I shake my head. “Nope. He feels terrible about the way Gage treated you and went to my dad about doing whatever it takes to make you feel safe again.”
Her eyes tear up and one drop of moisture falls from the slit of her swollen lids. “He’s a good guy.”
“He’s a great guy.” I swallow back the emotion I feel at seeing her break down but give her a second to regain her composure. Once she does, I breach the subject I hope won’t piss her off. “Thank you for telling the sheriff about what Dustin did to the McKinstry place. I know you really care about him; it had to have been hard to turn him in.”
She doesn’t meet my eyes. “I felt like shit not telling you sooner. I mean, hell, your parents were like second parents to me. After everything Nash has gone through, I hated that Dustin did that to him.” She picks at a loose thread on her blanket. “I don’t know if you’ve noticed, but whatever he felt for you in high school only intensified after you left. He was so drunk, jealous of Lucas, that he told me later what he’d done. I think he felt bad about it after, but that doesn’t make it okay. I would’ve said something sooner, but Lucas wasn’t my favorite person at the time either so . . .”
“I understand.”
“You do?”
I sigh, long and hard, so over all this drama between us. “Do you think we could start over? You know, put all the hurt feelings and animosity behind us and just go back to being friends?”
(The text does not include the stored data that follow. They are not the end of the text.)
/-- Settles O9: a command without error finishes with DONE_P, and one with an error completes as `raise` does. -/
theorem everyCommandCompletes : Obligations.EveryCommandCompletes := by
  intro i s
  obtain ⟨t, ht, ends⟩ := exec_ends i s
  refine ⟨t, ht, ?_⟩
  cases ends with
  | done effect =>
    obtain ⟨herr, -⟩ := effect_error effect
    refine ⟨rfl, rfl, fun _ => rfl, fun _ => rfl, fun hno hraised => ?_⟩
    rw [State.finish_err, herr, hno] at hraised
    cases hraised
  | @raised code checked =>
    obtain ⟨herr, hfirst⟩ := raise_completes s code (encode i)
    simpa [herr] using fun h => hfirst h
  | internal unsound =>
    unfold State.raiseInternal
    obtain ⟨herr, hfirst⟩ := raise_completes
      { s with S := tabulate 512 (Config.freeResidue s.draws), draws := s.draws + 1 } .internal (encode i)
    simpa [herr] using fun h => hfirst h

end Sys2Proof.Proofs.ErrorRecord
end

section
/-! PROOF. DG, BLKCNT and PHASE along a step: which commands write them, and what a reset leaves (R26 to R28). -/

namespace Sys2Proof.Proofs.DigestState

open Sys2Proof Sys2Proof.Machine Sys2Proof.Proofs.StepOutcomes Sys2Proof.Proofs.HostAccess
  Sys2Proof.Proofs.CommandEncoding

/-- DG, BLKCNT and PHASE are what they were. -/
structure DigestKept (s t : State) : Prop where
  dg : t.dg = s.dg
  blkcnt : t.blkcnt = s.blkcnt
  phase : t.phase = s.phase

/-- What the command `i` does to DG, BLKCNT and PHASE. -/
inductive DigestChange (s : State) : Instr → State → Prop
  | kept {i : Instr} {t : State} (h : DigestKept s t) : DigestChange s i t
  | init {t : State} (dg : t.dg = 0) (blkcnt : t.blkcnt = 0) (phase : t.phase = .absorbing) : DigestChange s .init t
  | absorb {t : State} (hphase : s.phase = .absorbing) (room : s.blkcnt ≠ blkcntMax) (dg : t.dg = s.dg)
      (blkcnt : t.blkcnt = s.blkcnt + 1) (phase : t.phase = .absorbing) : DigestChange s .absorb t
  | absorbLast {t : State} (len : BitVec 6) (hphase : s.phase = .absorbing) (room : s.blkcnt ≠ blkcntMax) (dg : t.dg = s.dg)
      (blkcnt : t.blkcnt = s.blkcnt + 1) (phase : t.phase = .final) : DigestChange s (.absorbLast len) t
  | squeeze {t : State} (hphase : s.phase = .final) (dg : t.dg = s.readS 0) (blkcnt : t.blkcnt = s.blkcnt)
      (phase : t.phase = s.phase) : DigestChange s .squeeze t

theorem effect_digestChange {s u : State} {i : Instr} (h : Effect s i u) : DigestChange s i u.finish := by
  cases h with
  | init => exact .init rfl rfl rfl
  | absorb hphase hroom => exact .absorb hphase hroom rfl rfl rfl
  | absorbLast len hphase hroom => exact .absorbLast len hphase hroom rfl rfl rfl
  | squeeze hphase => exact .squeeze hphase rfl rfl rfl
  | nop | permute | wrs | rds | modadd | modmul | modpow => exact .kept ⟨rfl, rfl, rfl⟩

/-- An error of a command writes none of the three (R224, R228). -/
theorem ends_digestChange {s t : State} {i : Instr} (h : Ends s i t) : DigestChange s i t := by
  cases h with
  | done effect => exact effect_digestChange effect
  | raised => exact .kept ⟨by simp, by simp, by simp⟩
  | internal => exact .kept ⟨by simp [State.raiseInternal], by simp [State.raiseInternal], by simp [State.raiseInternal]⟩

/-- The core's move leaves the three, or it executes the command in flight, whose word is the one command's word that
decodes to it (R117, R119). -/
theorem coreEnds_digestChange {s t : State} (h : CoreEnds s t) :
    DigestKept s t ∨ ∃ i, s.inflight = some (encode i) ∧ DigestChange s i t := by
  cases h with
  | cleared => exact .inl ⟨rfl, rfl, rfl⟩
  | idle => exact .inl ⟨rfl, rfl, rfl⟩
  | illegal => exact .inl ⟨by simp, by simp, by simp⟩
  | @executed i w t hclear hflight hdecode ends =>
    refine .inr ⟨i, ?_, ends_digestChange ends⟩
    rw [hflight, encodeDecode w i hdecode]

theorem accessEnds_digestKept {s t : State} (h : AccessEnds s t) : DigestKept s t := by
  cases h with
  | violation => exact ⟨by simp, by simp, by simp⟩
  | port | irqEnable | pendingCleared | accepted | xWritten | bbWritten => exact ⟨rfl, rfl, rfl⟩

/-- The step took a reset. -/
def TookReset (s : State) : Prop := ∃ e rest, s.events = e :: rest ∧ e.isReset = true

/-- What a step does to DG, BLKCNT and PHASE. -/
inductive StepDigest (s t : State) : Prop
  | kept (h : DigestKept s t)
  | command (i : Instr) (hflight : s.inflight = some (encode i)) (h : DigestChange s i t)
  | reset (h : TookReset s) (dg : t.dg = 0) (blkcnt : t.blkcnt = 0) (phase : t.phase = .uninit)

/-- Taking an event from the list touches none of the three. -/
theorem DigestKept.of_events {s t : State} {es : List Event} (h : DigestKept { s with events := es } t) : DigestKept s t :=
  ⟨h.dg, h.blkcnt, h.phase⟩

theorem DigestChange.of_events {s t : State} {i : Instr} {es : List Event} (h : DigestChange { s with events := es } i t) :
    DigestChange s i t := by
  cases h with
  | kept h => exact .kept h.of_events
  | init dg blkcnt phase => exact .init dg blkcnt phase
  | absorb hphase room dg blkcnt phase => exact .absorb hphase room dg blkcnt phase
  | absorbLast len hphase room dg blkcnt phase => exact .absorbLast len hphase room dg blkcnt phase
  | squeeze hphase dg blkcnt phase => exact .squeeze hphase dg blkcnt phase

theorem step_digest {s t : State} (h : step s = .next t) : StepDigest s t := by
  cases step_kind h with
  | core es _ ends =>
    rcases coreEnds_digestChange ends with hkept | ⟨i, hflight, hchange⟩
    · exact .kept hkept.of_events
    · exact .command i hflight hchange.of_events
  | access a es _ hkeep => exact .kept (accessEnds_digestKept (access_ends { s with events := es } a hkeep)).of_events
  | reset e es r hev hreset => exact .reset ⟨e, es, hev, hreset⟩ rfl rfl rfl

/-- Settles O15: of the changes of a step, those of INIT, SQUEEZE and a reset write DG. -/
theorem digestChangesOnlyBySqueezeInitReset : Obligations.DigestChangesOnlyBySqueezeInitReset := by
  intro s t h hne
  cases step_digest h with
  | kept h => exact absurd h.dg hne
  | reset h => exact .inr (.inr h)
  | command i hflight h =>
    cases h with
    | kept h => exact absurd h.dg hne
    | absorb _ _ dg => exact absurd dg hne
    | absorbLast _ _ _ dg => exact absurd dg hne
    | init => exact .inr (.inl hflight)
    | squeeze => exact .inl hflight

/-- With room, the count of blocks goes up as an integer (R27). -/
theorem toNat_succ_of_room {n : BitVec 64} (room : n ≠ blkcntMax) : (n + 1).toNat = n.toNat + 1 := by
  have hne : n.toNat ≠ 2 ^ 64 - 1 := fun h => room (BitVec.eq_of_toNat_eq h)
  have hlt := n.isLt
  rw [BitVec.toNat_add]
  exact Nat.mod_eq_of_lt (by simp; omega)

/-- Settles O16: of the changes of a step, those of the absorb commands count, with room, and those of INIT and a reset
clear. -/
theorem blockCounterNeverWraps : Obligations.BlockCounterNeverWraps := by
  intro s t h
  cases step_digest h with
  | kept h => exact .inl h.blkcnt
  | reset h _ blkcnt => exact .inr (.inr ⟨blkcnt, .inr h⟩)
  | command i hflight h =>
    cases h with
    | kept h => exact .inl h.blkcnt
    | squeeze _ _ blkcnt => exact .inl blkcnt
    | init _ blkcnt => exact .inr (.inr ⟨blkcnt, .inl hflight⟩)
    | absorb _ room _ blkcnt => exact .inr (.inl ⟨blkcnt ▸ toNat_succ_of_room room, .inl hflight⟩)
    | absorbLast len _ room _ blkcnt => exact .inr (.inl ⟨blkcnt ▸ toNat_succ_of_room room, .inr ⟨len, hflight⟩⟩)

/-- Settles O17: of the changes of a step, those of INIT, ABSORB_LAST and a reset write another PHASE. -/
theorem phaseTransitions : Obligations.PhaseTransitions := by
  intro s t h hne
  cases step_digest h with
  | kept h => exact absurd h.phase hne
  | reset h _ _ phase => exact .inl ⟨phase, h⟩
  | command i hflight h =>
    cases h with
    | kept h => exact absurd h.phase hne
    | squeeze _ _ _ phase => exact absurd phase hne
    | absorb hphase _ _ _ phase => exact absurd (phase.trans hphase.symm) hne
    | init _ _ phase => exact .inr (.inl ⟨phase, hflight⟩)
    | absorbLast len hphase _ _ _ phase => exact .inr (.inr ⟨hphase, phase, len, hflight⟩)

end Sys2Proof.Proofs.DigestState
end

section
/-! PROOF. Sound states stay sound (R22, R26 to R32, R220): the parts of `State.Sound`, each kept by every step. -/

namespace Sys2Proof.Proofs.SoundStates

open Sys2Proof Sys2Proof.Machine Sys2Proof.Proofs.StepOutcomes Sys2Proof.Proofs.HostAccess
  Sys2Proof.Proofs.StateInvariants Sys2Proof.Proofs.ErrorRecord Sys2Proof.Proofs.DigestState

/-- The part of `State.Sound` about the work in progress (R31 to R33). -/
structure WorkSound (s : State) : Prop where
  busy_exact : s.busy = (s.inflight.isSome || s.clearing)
  clear_alone : s.clearing = true → s.inflight = none
  rndctr_zero : s.rndctr = 0

/-- The part of `State.Sound` about the error record (R29, R30, R220). -/
structure ErrorsSound (s : State) : Prop where
  err_recorded : s.err = false ↔ s.errcode = .none
  errcmd_zero : s.err = false → s.errcmd = 0
  errP_err : s.errP = true → s.err = true

/-- The part of `State.Sound` about DG, BLKCNT and PHASE (R26 to R28). -/
structure DigestSound (s : State) : Prop where
  dg_final : s.phase ≠ .final → s.dg = 0
  dg_below : s.dg.toNat < s.cfg.p
  blkcnt_uninit : s.phase = .uninit → s.blkcnt = 0
  blkcnt_final : s.phase = .final → s.blkcnt ≠ 0

/-- A sound state is one with residues in S and the three parts. -/
theorem sound_iff (s : State) : s.Sound ↔ s.ResiduesBelow ∧ WorkSound s ∧ ErrorsSound s ∧ DigestSound s := by
  constructor
  · intro h
    exact ⟨h.residues, ⟨h.busy_exact, h.clear_alone, h.rndctr_zero⟩, ⟨h.err_recorded, h.errcmd_zero, h.errP_err⟩,
      ⟨h.dg_final, h.dg_below, h.blkcnt_uninit, h.blkcnt_final⟩⟩
  · rintro ⟨hres, ⟨hbusy, hclear, hctr⟩, ⟨herr, hcmd, hpending⟩, ⟨hdg, hbelow, huninit, hfinal⟩⟩
    exact ⟨hres, hbusy, hclear, hctr, herr, hcmd, hpending, hdg, hbelow, huninit, hfinal⟩

/-- The state of a reset is sound, whatever waits on the bus (R51). -/
theorem resetWith_sound (c : Config) (es : List Event) (r : BusReply) (n : Nat) :
    ({ State.resetWith c with events := es, reply := r, draws := n } : State).Sound := by
  refine (sound_iff _).2 ⟨residuesBelow_of_clear rfl, ⟨rfl, fun _ => rfl, rfl⟩, ⟨?_, fun _ => rfl, nofun⟩,
    ⟨fun _ => rfl, c.zero_below, fun _ => rfl, nofun⟩⟩
  exact ⟨fun _ => rfl, fun _ => rfl⟩

/-- Settles O11: the state right after reset is the one of a reset with nothing waiting. -/
theorem resetIsSound : Obligations.ResetIsSound := fun c => resetWith_sound c [] .idle 0

/-- A completed command is no work. -/
theorem workSound_of_completed {t : State} (hbusy : t.busy = false) (hflight : t.inflight = none)
    (hclear : t.clearing = false) (hctr : t.rndctr = 0) : WorkSound t :=
  ⟨by rw [hbusy, hflight, hclear]; rfl, fun _ => hflight, hctr⟩

/-- A command ends no clear, and RNDCTR is 0 after it if it was 0 before (R32, R191). -/
theorem effect_work {s u : State} {i : Instr} (h : Effect s i u) :
    u.clearing = s.clearing ∧ (s.rndctr = 0 → u.rndctr = 0) := by
  cases h with
  | absorb | absorbLast | permute => exact ⟨rfl, fun _ => rfl⟩
  | nop | init | squeeze | wrs | rds | modadd | modmul | modpow => exact ⟨rfl, id⟩

theorem ends_workSound {s t : State} {i : Instr} (h : Ends s i t) (hclear : s.clearing = false) (hs : WorkSound s) :
    WorkSound t := by
  cases h with
  | done effect =>
    obtain ⟨hkeep, hctr⟩ := effect_work effect
    exact workSound_of_completed rfl rfl (hkeep.trans hclear) (hctr hs.rndctr_zero)
  | raised => exact workSound_of_completed (by simp) (by simp) (by simpa) (by simpa using hs.rndctr_zero)
  | internal =>
    unfold State.raiseInternal
    exact workSound_of_completed (by simp) (by simp) (by simpa) (by simpa using hs.rndctr_zero)

theorem coreEnds_workSound {s t : State} (h : CoreEnds s t) (hs : WorkSound s) : WorkSound t := by
  cases h with
  | cleared hclear => exact workSound_of_completed rfl (hs.clear_alone hclear) rfl hs.rndctr_zero
  | idle => exact hs
  | executed hclear _ _ ends => exact ends_workSound ends hclear hs
  | illegal hclear => exact workSound_of_completed (by simp) (by simp) (by simpa) (by simpa using hs.rndctr_zero)

/-- The work is sound wherever its four fields are what they were. -/
theorem workSound_of_eq {s t : State} (hs : WorkSound s) (hbusy : t.busy = s.busy) (hflight : t.inflight = s.inflight)
    (hclear : t.clearing = s.clearing) (hctr : t.rndctr = s.rndctr) : WorkSound t := by
  refine ⟨?_, ?_, hctr.trans hs.rndctr_zero⟩
  · rw [hbusy, hflight, hclear]; exact hs.busy_exact
  · rw [hflight, hclear]; exact hs.clear_alone

/-- An access starts work only while there is none (R124). -/
theorem accessEnds_workSound {s t : State} (h : AccessEnds s t) (hs : WorkSound s) : WorkSound t := by
  cases h with
  | accepted herr hbusy w =>
    have hclear : s.clearing = false := (Bool.or_eq_false_iff.1 (hs.busy_exact.symm.trans hbusy)).2
    exact ⟨rfl, fun h => absurd h (by simp [hclear]), hs.rndctr_zero⟩
  | violation => exact workSound_of_eq hs (by simp) (by simp) (by simp) (by simp)
  | port | irqEnable | pendingCleared | xWritten | bbWritten => exact workSound_of_eq hs rfl rfl rfl rfl

theorem errorChange_sound {s t : State} (h : ErrorChange s t) (hs : ErrorsSound s) : ErrorsSound t := by
  cases h with
  | kept err code cmd pending =>
    refine ⟨?_, ?_, fun h => ?_⟩
    · rw [err, code]; exact hs.err_recorded
    · rw [err, cmd]; exact hs.errcmd_zero
    · rw [err]; exact hs.errP_err (pending h)
  | raised first err code cause =>
    exact ⟨by simp [err, code], fun h => absurd h (by simp [err]), fun _ => err⟩

theorem digestKept_sound {s t : State} (h : DigestKept s t) (hcfg : t.cfg = s.cfg) (hs : DigestSound s) :
    DigestSound t := by
  obtain ⟨dg, blkcnt, phase⟩ := h
  refine ⟨?_, ?_, ?_, ?_⟩
  · rw [phase, dg]; exact hs.dg_final
  · rw [dg, hcfg]; exact hs.dg_below
  · rw [phase, blkcnt]; exact hs.blkcnt_uninit
  · rw [phase, blkcnt]; exact hs.blkcnt_final

/-- The digest is 0 outside FINAL, so it stays a residue through INIT and absorption; SQUEEZE copies a residue. -/
theorem digestChange_sound {s t : State} {i : Instr} (h : DigestChange s i t) (hcfg : t.cfg = s.cfg)
    (hres : s.ResiduesBelow) (hs : DigestSound s) : DigestSound t := by
  cases h with
  | kept h => exact digestKept_sound h hcfg hs
  | init dg blkcnt phase =>
    exact ⟨fun _ => dg, by rw [dg]; exact t.cfg.zero_below, fun _ => blkcnt, fun h => by rw [phase] at h; cases h⟩
  | absorb hphase room dg blkcnt phase =>
    refine ⟨fun _ => ?_, ?_, fun h => ?_, fun h => ?_⟩
    · rw [dg]; exact hs.dg_final (by simp [hphase])
    · rw [dg, hcfg]; exact hs.dg_below
    · rw [phase] at h; cases h
    · rw [phase] at h; cases h
  | absorbLast len hphase room dg blkcnt phase =>
    refine ⟨fun h => absurd phase h, ?_, fun h => ?_, fun _ hzero => ?_⟩
    · rw [dg, hcfg]; exact hs.dg_below
    · rw [phase] at h; cases h
    · have hcount := toNat_succ_of_room room
      rw [← blkcnt, hzero] at hcount
      cases hcount
  | squeeze hphase dg blkcnt phase =>
    refine ⟨fun h => absurd (phase.trans hphase) h, ?_, fun h => ?_, fun _ => ?_⟩
    · rw [dg, hcfg]; exact hres 0
    · rw [phase, hphase] at h; cases h
    · rw [blkcnt]; exact hs.blkcnt_final hphase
I watch her swallow and she nods. “I’d like that.”
After getting all the heavy stuff out of the way, we catch each other up on the last five years of our lives. She tells me about a secret crush she’s been harboring for the young dentist who moved to town a few years ago, and I tell her some of the better stories of college life, making sure to leave Trevor out of every one of them. After a while, she loses steam and I take my cue to leave.
“Get some sleep, okay?” I fold over her and kiss the matted hair above her forehead.
“Thanks for coming.” She squeezes my hand. “I missed this.”
“Me, too, but we’ve got a lifetime to catch up.”
She yawns and the way it stretches her battered face makes me cringe. “So you’re staying in Payson?”
My mind cranks back to Lucas, all the plans we talked about between making love last night, and yeah . . . “I’m staying.”
She grins and her hold on my hand goes slack as her good eyelid slides closed. “Good.”
And with that, my future just got a whole lot brighter.
EPILOGUE
SHYANN
Three years later . . .
“Where do you want this?” Cody’s standing in the doorway to my new office, holding a box labeled with my name and HEAVY: Don’t let her lift this.
I swivel around in my brand-spankin’ new ergonomic desk chair and point to the corner next to my new file cabinets. “Over there would be great.”
He drops it down with a thunk and I take another rotation in my seat, checking out the one-hundred-eighty-degree view from my picture windows. Even though it’s winter and there’s snow covering everything from treetops to blacktop, the office is warm due to the woodstove we had put in the lobby. I love this place.
It only took two years and eight months to convince my dad that Jennings needed a better office space, a more visible location, and a structure that would exemplify the product we produce. It took another four months for the place to be built, and today is moving-in day.
“You gonna unpack all that?” My brother motions to the boxes he’s been bringing in and leaving where I direct him to.
“Eventually.”
“I love it here!” Sam calls from her office located directly across the lobby from mine. “I can see Star Valley from my desk!”
Shortly after Sam recovered from her injuries, she took some accounting classes at the satellite school and my dad hired her on. It’s been so much fun working with her. We chase my dad out most days with our incessant chatter, so he’s on job sites more, which only helps business.
In the last couple years, Jennings Contractors has doubled. Not only did Payson open a fancy new country club and resort in town, but also the housing prices in Phoenix have gone up, so many have left to seek out the more affordable lifestyle that Payson can offer.
“Hey, I brought you a decaf. That fancy pod coffeemaker is the bomb.” Sam puts a mug on my still-empty desk and props her legging-covered hip on the arm of my chair. She sighs long and hard, mirroring my feelings on the place. “So much better than the portable. I could live in here.”
“I know, right?” I blow on my steaming cup of coffee. “Although, what would Doctor Smile say?”
She blushes and shakes her head. “He’d drag me back to our place, still smiling of course.”